Proposed mechanism for the synthesis of pyrazolopyranopyrimidine derivatives by Y-MOF.

After completing the reaction, the catalyst was isolated using nanofiltration and washed several times with a mixture of water and ethanol and dried in a vacuum, and reused after drying. The results of catalyst reuse were shown in Figure 9 and proved that using the catalyst up to 5 times did not significantly reduce the efficiency.

FIGURE 9

Reusability of Y-MOF in the synthesis of 5f.

Catalysts such as tetramethylguanidine-functionalized nanosized γ-Al2O3 (Keshavarz et al., 2021), choline chloride:urea (Tipale et al., 2018), TiO2 nanowires (Dastkhoon et al., 2015), and β-cyclodextrin (Akolkar et al., 2020) have been used in the synthesis of pyrazolopyranopyrimidines derivatives.

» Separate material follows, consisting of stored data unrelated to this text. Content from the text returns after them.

-- ==== Sys2Proof/Laws/ChgSecurity.lean ====
section
/-! SUPPORT. What the operations of Machine/Security.lean may change: one lemma for each. -/

set_option linter.all false

namespace Sys2Proof.Machine

theorem State.actRecord_chg : ∀ s a1, Chg 137438953472 s (State.actRecord s a1) := by
  intro s a1
  unfold State.actRecord
  try dsimp only
  refine Chg.u_sec ?_ _ ?_ (by decide)
  · exact Chg.refl _ _
  · exact List.prefix_rfl

theorem State.slotWrite_chg : ∀ s a1 a2, Chg 137438953472 s (State.slotWrite s a1 a2) := by
  intro s a1 a2
  unfold State.slotWrite
  try dsimp only
  refine Chg.ite ?_ ?_
  · refine Chg.u_sec ?_ _ ?_ (by decide)
    · exact Chg.refl _ _
    · exact List.prefix_rfl
  · refine Chg.u_sec ?_ _ ?_ (by decide)
    · exact Chg.refl _ _
    · exact List.prefix_rfl

theorem execFirmwareImageDownload_chg : ∀ a0 a1 s, ∃ t, execFirmwareImageDownload a0 a1 s = .next t ∧ Chg 137757728800 s t := by
  intro a0 a1 s
  unfold execFirmwareImageDownload
  try dsimp only
  refine ⟨_, rfl, ?_⟩
  refine Chg.when ?_ ?_
  · refine Chg.ite ?_ ?_
    · refine Chg.step (State.commitTag_chg ..) ?_ (by decide)
      exact Chg.refl _ _
    · refine Chg.ite ?_ ?_
      · refine Chg.step (State.commitTag_chg ..) ?_ (by decide)
        exact Chg.refl _ _
      · refine Chg.ite ?_ ?_
        · refine Chg.step (State.commitTag_chg ..) ?_ (by decide)
          exact Chg.refl _ _
        · split
          · refine Chg.step (State.commitTag_chg ..) ?_ (by decide)
            exact Chg.refl _ _
          · refine Chg.step (State.succeed_chg ..) ?_ (by decide)
            refine Chg.u_sec ?_ _ ?_ (by decide)
            · exact Chg.refl _ _
            · exact List.prefix_rfl
  · refine Chg.step (State.unlisted_chg ..) ?_ (by decide)
    exact Chg.refl _ _

theorem execFirmwareCommitReplace_chg : ∀ a0 s, ∃ t, execFirmwareCommitReplace a0 s = .next t ∧ Chg 137757728800 s t := by
  intro a0 s
  unfold execFirmwareCommitReplace
  try dsimp only
  refine ⟨_, rfl, ?_⟩
  refine Chg.when ?_ ?_
  · refine Chg.ite ?_ ?_
    · refine Chg.step (State.commitTag_chg ..) ?_ (by decide)
      exact Chg.refl _ _
    · refine Chg.ite ?_ ?_
      · refine Chg.step (State.commitTag_chg ..) ?_ (by decide)
        exact Chg.refl _ _
      · split
        · refine Chg.ite ?_ ?_
          · refine Chg.step (State.succeed_chg ..) ?_ (by decide)
            refine Chg.u_sec ?_ _ ?_ (by decide)
            · refine Chg.step (State.actRecord_chg ..) ?_ (by decide)
              refine Chg.step (State.slotWrite_chg ..) ?_ (by decide)
              exact Chg.refl _ _
            · exact List.prefix_rfl
          · refine Chg.step (State.commitTag_chg ..) ?_ (by decide)
            exact Chg.refl _ _
        · refine Chg.step (State.commitTag_chg ..) ?_ (by decide)
          exact Chg.refl _ _
  · refine Chg.step (State.unlisted_chg ..) ?_ (by decide)
    exact Chg.refl _ _

theorem execFirmwareCommitActivateNext_chg : ∀ a0 s, ∃ t, execFirmwareCommitActivateNext a0 s = .next t ∧ Chg 137757728800 s t := by
  intro a0 s
  unfold execFirmwareCommitActivateNext
  try dsimp only
  refine ⟨_, rfl, ?_⟩
  refine Chg.when ?_ ?_
  · refine Chg.ite ?_ ?_
    · refine Chg.step (State.commitTag_chg ..) ?_ (by decide)
      exact Chg.refl _ _
    · split
      · refine Chg.ite ?_ ?_
        · refine Chg.step (State.succeed_chg ..) ?_ (by decide)
          refine Chg.step (State.actRecord_chg ..) ?_ (by decide)
          exact Chg.refl _ _
        · refine Chg.step (State.commitTag_chg ..) ?_ (by decide)
          exact Chg.refl _ _
      · refine Chg.step (State.commitTag_chg ..) ?_ (by decide)
        exact Chg.refl _ _
  · refine Chg.step (State.unlisted_chg ..) ?_ (by decide)
    exact Chg.refl _ _

theorem execFirmwareCommitActivateNow_chg : ∀ a0 s, ∃ t, execFirmwareCommitActivateNow a0 s = .next t ∧ Chg 137757728800 s t := by
  intro a0 s
  unfold execFirmwareCommitActivateNow
  try dsimp only
  refine ⟨_, rfl, ?_⟩
  refine Chg.when ?_ ?_
  · refine Chg.ite ?_ ?_
    · refine Chg.step (State.commitTag_chg ..) ?_ (by decide)
      exact Chg.refl _ _
    · refine Chg.ite ?_ ?_
      · refine Chg.step (State.succeed_chg ..) ?_ (by decide)
        exact Chg.refl _ _
      · refine Chg.ite ?_ ?_
        · refine Chg.step (State.commitTag_chg ..) ?_ (by decide)
          exact Chg.refl _ _
        · split
          · refine Chg.ite ?_ ?_
            · refine Chg.step (State.setTag_chg ..) ?_ (by decide)
              refine Chg.u_sec ?_ _ ?_ (by decide)
              · exact Chg.refl _ _
              · exact List.prefix_rfl
            · refine Chg.step (State.commitTag_chg ..) ?_ (by decide)
              exact Chg.refl _ _
          · refine Chg.step (State.commitTag_chg ..) ?_ (by decide)
            exact Chg.refl _ _
  · refine Chg.step (State.unlisted_chg ..) ?_ (by decide)
    exact Chg.refl _ _

theorem State.actDone_chg : ∀ s, Chg 137761923088 s (State.actDone s) := by
  intro s
  unfold State.actDone
  try dsimp only
  split
  · refine Chg.step (State.succeed_chg ..) ?_ (by decide)
    refine Chg.step (State.lcsBit_chg ..) ?_ (by decide)
    refine Chg.u_engines_sec ?_ _ _ ?_ (by decide)
    · refine Chg.step (State.actRecord_chg ..) ?_ (by decide)
      exact Chg.refl _ _
    · exact List.prefix_rfl
  · refine Chg.step (State.lcsBit_chg ..) ?_ (by decide)
    refine Chg.u_engines_sec ?_ _ _ ?_ (by decide)
    · refine Chg.step (State.actRecord_chg ..) ?_ (by decide)
      exact Chg.refl _ _
    · exact List.prefix_rfl

theorem execActivationHandoff_chg : ∀ a0 s, ∃ t, execActivationHandoff a0 s = .next t ∧ Chg 137761923120 s t := by
  intro a0 s
  unfold execActivationHandoff
  try dsimp only
  refine ⟨_, rfl, ?_⟩
  refine Chg.when ?_ ?_
  · refine Chg.ite ?_ ?_
    · refine Chg.step (State.activationStop_chg ..) ?_ (by decide)
      refine Chg.forEach ?_ ?_
      · intro _ _
        refine Chg.step (State.setEngine_chg ..) ?_ (by decide)
        exact Chg.refl _ _
      · exact Chg.refl _ _
    · refine Chg.ite ?_ ?_
      · refine Chg.u_sec ?_ _ ?_ (by decide)
        · refine Chg.forEach ?_ ?_
          · intro _ _
            refine Chg.step (State.setEngine_chg ..) ?_ (by decide)
            exact Chg.refl _ _
          · exact Chg.refl _ _
        · exact List.prefix_rfl
      · split
        · refine Chg.u_sec ?_ _ ?_ (by decide)
          · refine Chg.forEach ?_ ?_
            · intro _ _
              refine Chg.step (State.setEngine_chg ..) ?_ (by decide)
              exact Chg.refl _ _
            · exact Chg.refl _ _
          · exact List.prefix_rfl
        · refine Chg.step (State.actDone_chg ..) ?_ (by decide)
          refine Chg.u_sec ?_ _ ?_ (by decide)
          · refine Chg.forEach ?_ ?_
            · intro _ _
              refine Chg.step (State.setEngine_chg ..) ?_ (by decide)
              exact Chg.refl _ _
            · exact Chg.refl _ _
          · exact List.prefix_rfl
  · refine Chg.step (State.unlisted_chg ..) ?_ (by decide)
    exact Chg.refl _ _

end Sys2Proof.Machine
end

Examination of the results obtained in synthesis of 5f shows that the Y-MOF used in this study caused the reaction in less time and increased efficiency (Table 4).

TABLE 4

Comparison of different catalysts in 5f.

Entry	Cat (amount)	Time (min)	Temperature (°C)	Yield (%)
1	Tetramethylguanidine-functionalized nanosized γ-Al2O3 (7 mol%)	18	40	95 (Keshavarz et al., 2021)
2	Choline chloride:urea (20 mol%)	60	80	89 (Tipale et al., 2018)
3	TiO2 nanowires (10 mol%)	100	Reflux (H2O:EtOH)	86 (Dastkhoon et al., 2015)
4	β-Cyclodextrin (20 mol%)	50	70	85 (Akolkar et al., 2020)
5	Co MOF (3 mg, 1/78 mol%)	10	50	95

3.3 Anticancer Activity

According to the results, Y-MOF with IC50 11 μM/ml showed high anti-cancer activity (Figure 10). The cell proliferation and viability in concentrations of 300 μM/ml of Y-MOF than control, 5% were observed.

FIGURE 10

Cytotoxicity results of Y-MOF in MCF-7 breast cancer cells for 48 h. Data represent mean (n = 3) ± SD.

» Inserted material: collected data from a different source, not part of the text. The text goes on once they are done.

@[simp] theorem State.setFunc_func (s : State) (p f : Nat) (x : Func) : (s.setFunc p f x).func p f = x := Tbl.get_set_same _ _ _ _
@[simp] theorem State.setFunc_pending (s : State) (p f : Nat) (x : Func) : (s.setFunc p f x).pending = s.pending := rfl
@[simp] theorem State.setFunc_out (s : State) (p f : Nat) (x : Func) : (s.setFunc p f x).out = s.out := rfl
@[simp] theorem State.setFunc_aon (s : State) (p f : Nat) (x : Func) : (s.setFunc p f x).aon = s.aon := rfl
@[simp] theorem State.setFunc_mode (s : State) (p f : Nat) (x : Func) : (s.setFunc p f x).mode = s.mode := rfl
@[simp] theorem State.setFunc_regs (s : State) (p f : Nat) (x : Func) : (s.setFunc p f x).regs = s.regs := rfl
@[simp] theorem State.setFunc_ras (s : State) (p f : Nat) (x : Func) : (s.setFunc p f x).ras = s.ras := rfl
@[simp] theorem State.setFunc_ports (s : State) (p f : Nat) (x : Func) : (s.setFunc p f x).ports = s.ports := rfl
@[simp] theorem State.setFunc_dmas (s : State) (p f : Nat) (x : Func) : (s.setFunc p f x).dmas = s.dmas := rfl
@[simp] theorem State.setFunc_dmaWait (s : State) (p f : Nat) (x : Func) : (s.setFunc p f x).dmaWait = s.dmaWait := rfl
@[simp] theorem State.setFunc_dict (s : State) (p f : Nat) (x : Func) : (s.setFunc p f x).dict = s.dict := rfl
@[simp] theorem State.setFunc_sqs (s : State) (p f : Nat) (x : Func) : (s.setFunc p f x).sqs = s.sqs := rfl
@[simp] theorem State.setFunc_cqs (s : State) (p f : Nat) (x : Func) : (s.setFunc p f x).cqs = s.cqs := rfl
@[simp] theorem State.setFunc_tags (s : State) (p f : Nat) (x : Func) : (s.setFunc p f x).tags = s.tags := rfl
@[simp] theorem State.setFunc_ctrls (s : State) (p f : Nat) (x : Func) : (s.setFunc p f x).ctrls = s.ctrls := rfl
@[simp] theorem State.setFunc_cmds (s : State) (p f : Nat) (x : Func) : (s.setFunc p f x).cmds = s.cmds := rfl
@[simp] theorem State.setFunc_slices (s : State) (p f : Nat) (x : Func) : (s.setFunc p f x).slices = s.slices := rfl
@[simp] theorem State.setFunc_dirty (s : State) (p f : Nat) (x : Func) : (s.setFunc p f x).dirty = s.dirty := rfl
@[simp] theorem State.setFunc_sched (s : State) (p f : Nat) (x : Func) : (s.setFunc p f x).sched = s.sched := rfl
@[simp] theorem State.setFunc_luns (s : State) (p f : Nat) (x : Func) : (s.setFunc p f x).luns = s.luns := rfl
@[simp] theorem State.setFunc_chans (s : State) (p f : Nat) (x : Func) : (s.setFunc p f x).chans = s.chans := rfl
@[simp] theorem State.setFunc_islands (s : State) (p f : Nat) (x : Func) : (s.setFunc p f x).islands = s.islands := rfl
@[simp] theorem State.setFunc_engines (s : State) (p f : Nat) (x : Func) : (s.setFunc p f x).engines = s.engines := rfl
@[simp] theorem State.setFunc_nss (s : State) (p f : Nat) (x : Func) : (s.setFunc p f x).nss = s.nss := rfl
@[simp] theorem State.setFunc_zones (s : State) (p f : Nat) (x : Func) : (s.setFunc p f x).zones = s.zones := rfl
@[simp] theorem State.setFunc_pool (s : State) (p f : Nat) (x : Func) : (s.setFunc p f x).pool = s.pool := rfl
@[simp] theorem State.setFunc_map (s : State) (p f : Nat) (x : Func) : (s.setFunc p f x).map = s.map := rfl
@[simp] theorem State.setFunc_jrn (s : State) (p f : Nat) (x : Func) : (s.setFunc p f x).jrn = s.jrn := rfl
@[simp] theorem State.setFunc_wbuf (s : State) (p f : Nat) (x : Func) : (s.setFunc p f x).wbuf = s.wbuf := rfl
@[simp] theorem State.setFunc_media (s : State) (p f : Nat) (x : Func) : (s.setFunc p f x).media = s.media := rfl
@[simp] theorem State.setFunc_recov (s : State) (p f : Nat) (x : Func) : (s.setFunc p f x).recov = s.recov := rfl
@[simp] theorem State.setFunc_cmp (s : State) (p f : Nat) (x : Func) : (s.setFunc p f x).cmp = s.cmp := rfl
@[simp] theorem State.setFunc_drams (s : State) (p f : Nat) (x : Func) : (s.setFunc p f x).drams = s.drams := rfl
@[simp] theorem State.setFunc_ranks (s : State) (p f : Nat) (x : Func) : (s.setFunc p f x).ranks = s.ranks := rfl
@[simp] theorem State.setFunc_chip (s : State) (p f : Nat) (x : Func) : (s.setFunc p f x).chip = s.chip := rfl
@[simp] theorem State.setFunc_thermal (s : State) (p f : Nat) (x : Func) : (s.setFunc p f x).thermal = s.thermal := rfl
@[simp] theorem State.setFunc_mgmt (s : State) (p f : Nat) (x : Func) : (s.setFunc p f x).mgmt = s.mgmt := rfl
@[simp] theorem State.setFunc_sec (s : State) (p f : Nat) (x : Func) : (s.setFunc p f x).sec = s.sec := rfl

@[simp] theorem State.setSq_sq (s : State) (q : QKey) (x : Sq) : (s.setSq q x).sq q = x := Tbl.get_set_same _ _ _ _
@[simp] theorem State.setSq_pending (s : State) (q : QKey) (x : Sq) : (s.setSq q x).pending = s.pending := rfl
@[simp] theorem State.setSq_out (s : State) (q : QKey) (x : Sq) : (s.setSq q x).out = s.out := rfl
@[simp] theorem State.setSq_aon (s : State) (q : QKey) (x : Sq) : (s.setSq q x).aon = s.aon := rfl
@[simp] theorem State.setSq_mode (s : State) (q : QKey) (x : Sq) : (s.setSq q x).mode = s.mode := rfl
@[simp] theorem State.setSq_regs (s : State) (q : QKey) (x : Sq) : (s.setSq q x).regs = s.regs := rfl
@[simp] theorem State.setSq_ras (s : State) (q : QKey) (x : Sq) : (s.setSq q x).ras = s.ras := rfl
@[simp] theorem State.setSq_ports (s : State) (q : QKey) (x : Sq) : (s.setSq q x).ports = s.ports := rfl
@[simp] theorem State.setSq_funcs (s : State) (q : QKey) (x : Sq) : (s.setSq q x).funcs = s.funcs := rfl
@[simp] theorem State.setSq_dmas (s : State) (q : QKey) (x : Sq) : (s.setSq q x).dmas = s.dmas := rfl
@[simp] theorem State.setSq_dmaWait (s : State) (q : QKey) (x : Sq) : (s.setSq q x).dmaWait = s.dmaWait := rfl
@[simp] theorem State.setSq_dict (s : State) (q : QKey) (x : Sq) : (s.setSq q x).dict = s.dict := rfl
@[simp] theorem State.setSq_cqs (s : State) (q : QKey) (x : Sq) : (s.setSq q x).cqs = s.cqs := rfl
@[simp] theorem State.setSq_tags (s : State) (q : QKey) (x : Sq) : (s.setSq q x).tags = s.tags := rfl
@[simp] theorem State.setSq_ctrls (s : State) (q : QKey) (x : Sq) : (s.setSq q x).ctrls = s.ctrls := rfl
@[simp] theorem State.setSq_cmds (s : State) (q : QKey) (x : Sq) : (s.setSq q x).cmds = s.cmds := rfl
@[simp] theorem State.setSq_slices (s : State) (q : QKey) (x : Sq) : (s.setSq q x).slices = s.slices := rfl
@[simp] theorem State.setSq_dirty (s : State) (q : QKey) (x : Sq) : (s.setSq q x).dirty = s.dirty := rfl
@[simp] theorem State.setSq_sched (s : State) (q : QKey) (x : Sq) : (s.setSq q x).sched = s.sched := rfl
@[simp] theorem State.setSq_luns (s : State) (q : QKey) (x : Sq) : (s.setSq q x).luns = s.luns := rfl
@[simp] theorem State.setSq_chans (s : State) (q : QKey) (x : Sq) : (s.setSq q x).chans = s.chans := rfl
@[simp] theorem State.setSq_islands (s : State) (q : QKey) (x : Sq) : (s.setSq q x).islands = s.islands := rfl
@[simp] theorem State.setSq_engines (s : State) (q : QKey) (x : Sq) : (s.setSq q x).engines = s.engines := rfl
@[simp] theorem State.setSq_nss (s : State) (q : QKey) (x : Sq) : (s.setSq q x).nss = s.nss := rfl
@[simp] theorem State.setSq_zones (s : State) (q : QKey) (x : Sq) : (s.setSq q x).zones = s.zones := rfl
@[simp] theorem State.setSq_pool (s : State) (q : QKey) (x : Sq) : (s.setSq q x).pool = s.pool := rfl
@[simp] theorem State.setSq_map (s : State) (q : QKey) (x : Sq) : (s.setSq q x).map = s.map := rfl
@[simp] theorem State.setSq_jrn (s : State) (q : QKey) (x : Sq) : (s.setSq q x).jrn = s.jrn := rfl
@[simp] theorem State.setSq_wbuf (s : State) (q : QKey) (x : Sq) : (s.setSq q x).wbuf = s.wbuf := rfl
@[simp] theorem State.setSq_media (s : State) (q : QKey) (x : Sq) : (s.setSq q x).media = s.media := rfl
@[simp] theorem State.setSq_recov (s : State) (q : QKey) (x : Sq) : (s.setSq q x).recov = s.recov := rfl
@[simp] theorem State.setSq_cmp (s : State) (q : QKey) (x : Sq) : (s.setSq q x).cmp = s.cmp := rfl
@[simp] theorem State.setSq_drams (s : State) (q : QKey) (x : Sq) : (s.setSq q x).drams = s.drams := rfl
@[simp] theorem State.setSq_ranks (s : State) (q : QKey) (x : Sq) : (s.setSq q x).ranks = s.ranks := rfl
@[simp] theorem State.setSq_chip (s : State) (q : QKey) (x : Sq) : (s.setSq q x).chip = s.chip := rfl
@[simp] theorem State.setSq_thermal (s : State) (q : QKey) (x : Sq) : (s.setSq q x).thermal = s.thermal := rfl
@[simp] theorem State.setSq_mgmt (s : State) (q : QKey) (x : Sq) : (s.setSq q x).mgmt = s.mgmt := rfl
@[simp] theorem State.setSq_sec (s : State) (q : QKey) (x : Sq) : (s.setSq q x).sec = s.sec := rfl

In anticancer activity study of pyrazolopyranopyrimidines derivatives, the order of effect based on IC50 value was 5f > 5g > 5e > 5d > 5c > 5b > 5a > 5m > 5n > 5L > 5j > 5k > 5i > 5h and listed in Table 5.

TABLE 5

IC50 value of pyrazolopyranopyrimidine derivatives in anticancer activity.

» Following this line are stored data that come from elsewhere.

theorem State.noCommands_setTag {s : State} (h : s.noCommands) {k : Nat} {x : Tag} (hx : x.st = .free) : (s.setTag k x).noCommands := by
  intro j
  by_cases e : k = j
  · rw [← e, s.setTag_tag]; exact hx
  · rw [s.setTag_tag_ne x e]; exact h j

/-! ### The units that start with a Bring-Up -/

/-- The mode without what a starting unit may set in it. -/
def ModeSt.started (m : ModeSt) : ModeSt := { m with sustain := 0, bringupEvent := 0, fatal := 0, drainWanted := false }

/-- What the start of a unit keeps. -/
structure StartKept (s t : State) : Prop where
  mode : t.mode.started = s.mode.started
  slot : t.sec.slotInForce = s.sec.slotInForce
  aliasNo : t.sec.aliasNo = s.sec.aliasNo
  idle : s.noCommands → t.noCommands ∧ t.zones = s.zones

namespace StartKept

variable {s t u : State}

theorem base (h : StartKept s t) : t.mode.base = s.mode.base := by
  have e := congrArg ModeSt.base h.mode
  exact e
theorem lastCause (h : StartKept s t) : t.mode.lastCause = s.mode.lastCause := by
  have e := congrArg ModeSt.lastCause h.mode
  exact e
theorem mapReady (h : StartKept s t) : t.mode.mapReady = s.mode.mapReady := by
  have e := congrArg ModeSt.mapReady h.mode
  exact e

theorem refl (s : State) : StartKept s s := ⟨rfl, rfl, rfl, fun h => ⟨h, rfl⟩⟩

theorem step (h2 : StartKept t u) (h1 : StartKept s t) : StartKept s u where
  mode := h2.mode.trans h1.mode
  slot := h2.slot.trans h1.slot
  aliasNo := h2.aliasNo.trans h1.aliasNo
  idle h := by
    obtain ⟨ht, zt⟩ := h1.idle h
    obtain ⟨hu, zu⟩ := h2.idle ht
    exact ⟨hu, zu.trans zt⟩

/-- A change that leaves the tags, the zones and the security unit. -/
theorem of_chg_mode {m : Nat} (h : Chg m s t) (hm : t.mode.started = s.mode.started) (ht : m.testBit 13 = false)
    (hz : m.testBit 24 = false) (hs : m.testBit 37 = false) : StartKept s t where
  mode := hm
  slot := congrArg Sec.slotInForce (h.sec hs)
  aliasNo := congrArg Sec.aliasNo (h.sec hs)
  idle hi := ⟨fun k => (congrArg Tag.st (h.tag_eq ht k)).trans (hi k), h.zones hz⟩

theorem of_chg {m : Nat} (h : Chg m s t) (hm : m.testBit 3 = false) (ht : m.testBit 13 = false) (hz : m.testBit 24 = false)
    (hs : m.testBit 37 = false) : StartKept s t :=
  of_chg_mode h (congrArg ModeSt.started (h.mode hm)) ht hz hs

theorem ite {c : Prop} [Decidable c] (ht : StartKept s t) (hu : StartKept s u) : StartKept s (if c then t else u) := by
  split
  · exact ht
  · exact hu

theorem u_dict (h : StartKept s t) (d : Dict) : StartKept s { t with dict := d } := ⟨h.mode, h.slot, h.aliasNo, h.idle⟩
theorem u_slices (h : StartKept s t) (x : Tbl Slice) : StartKept s { t with slices := x } := ⟨h.mode, h.slot, h.aliasNo, h.idle⟩
theorem u_event (h : StartKept s t) (e : Nat) : StartKept s { t with mode := { t.mode with bringupEvent := e } } :=
  ⟨h.mode, h.slot, h.aliasNo, h.idle⟩
theorem u_event_dict (h : StartKept s t) (e : Nat) (d : Dict) :
    StartKept s { t with mode := { t.mode with bringupEvent := e }, dict := d } := ⟨h.mode, h.slot, h.aliasNo, h.idle⟩
theorem u_drams_ranks (h : StartKept s t) (x : Tbl Dram) (y : Tbl Rank) : StartKept s { t with drams := x, ranks := y } :=
  ⟨h.mode, h.slot, h.aliasNo, h.idle⟩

Product	5a	5b	5c	5d	5e	5f	5g	5h	5i	5j	5k	5l	5m	5n
IC50 (μM/ml)	163	161	157	156	154	145	155	228	223	213	214	203	197	201

High anticancer activity of Y-MOF nanostructure can be related to the presence of Yttrium metal in its structure (Figure 11) (Polat et al., 2016). From the obtained results of anticancer activity of pyrazolopyranopyrimidines derivatives, it can be concluded that the order of anticancer activity of derivatives depends on the presence of barbituric acid and hydroxy and methoxy groups and their location in the benzene ring, and the derivatives with barbituric acid and hydroxy have the highest effect (5f, 5g, and 5e) and the presence of the hydroxy group in the position of 4 benzene rings had the greatest effect (5f).

FIGURE 11

Cell proliferation and viability of Y-MOF and pyrazolopyranopyrimidine derivatives in concentrations of 300 μM/ml. Data represent mean (n = 3) ± SD.

4 Conclusion

In this study, for the first time, novel structures of Y-MOF were developed by microwave conditions. The final material showed a small crystalline size of nm and narrow particle size distribution without any agglomeration in the final structures. In order to ensure the presence of related elements (Y, O, N and C) in the final Y-MOF nanostructure, the EDX spectrum was used. The synthesized Y-MOF after confirming the structure was used as an efficient and recyclable catalyst in the synthesis of pyrazolopyranopyrimidines derivatives, and new derivatives of pyrazolopyranopyrimidines were synthesized. Other advantages of catalyst application Y-MOF nanostructure include higher efficiency and synthesis of derivatives in less time. In continued reviews on the properties of Y-MOF nanostructure, anti-cancer activity was evaluated and high properties against breast cancer cells were observed. The anti-cancer activity of the pyrazolopyranopyrimidines derivatives was also evaluated and an acceptable relationship was observed between the structure of the derivatives and their anti-cancer activity.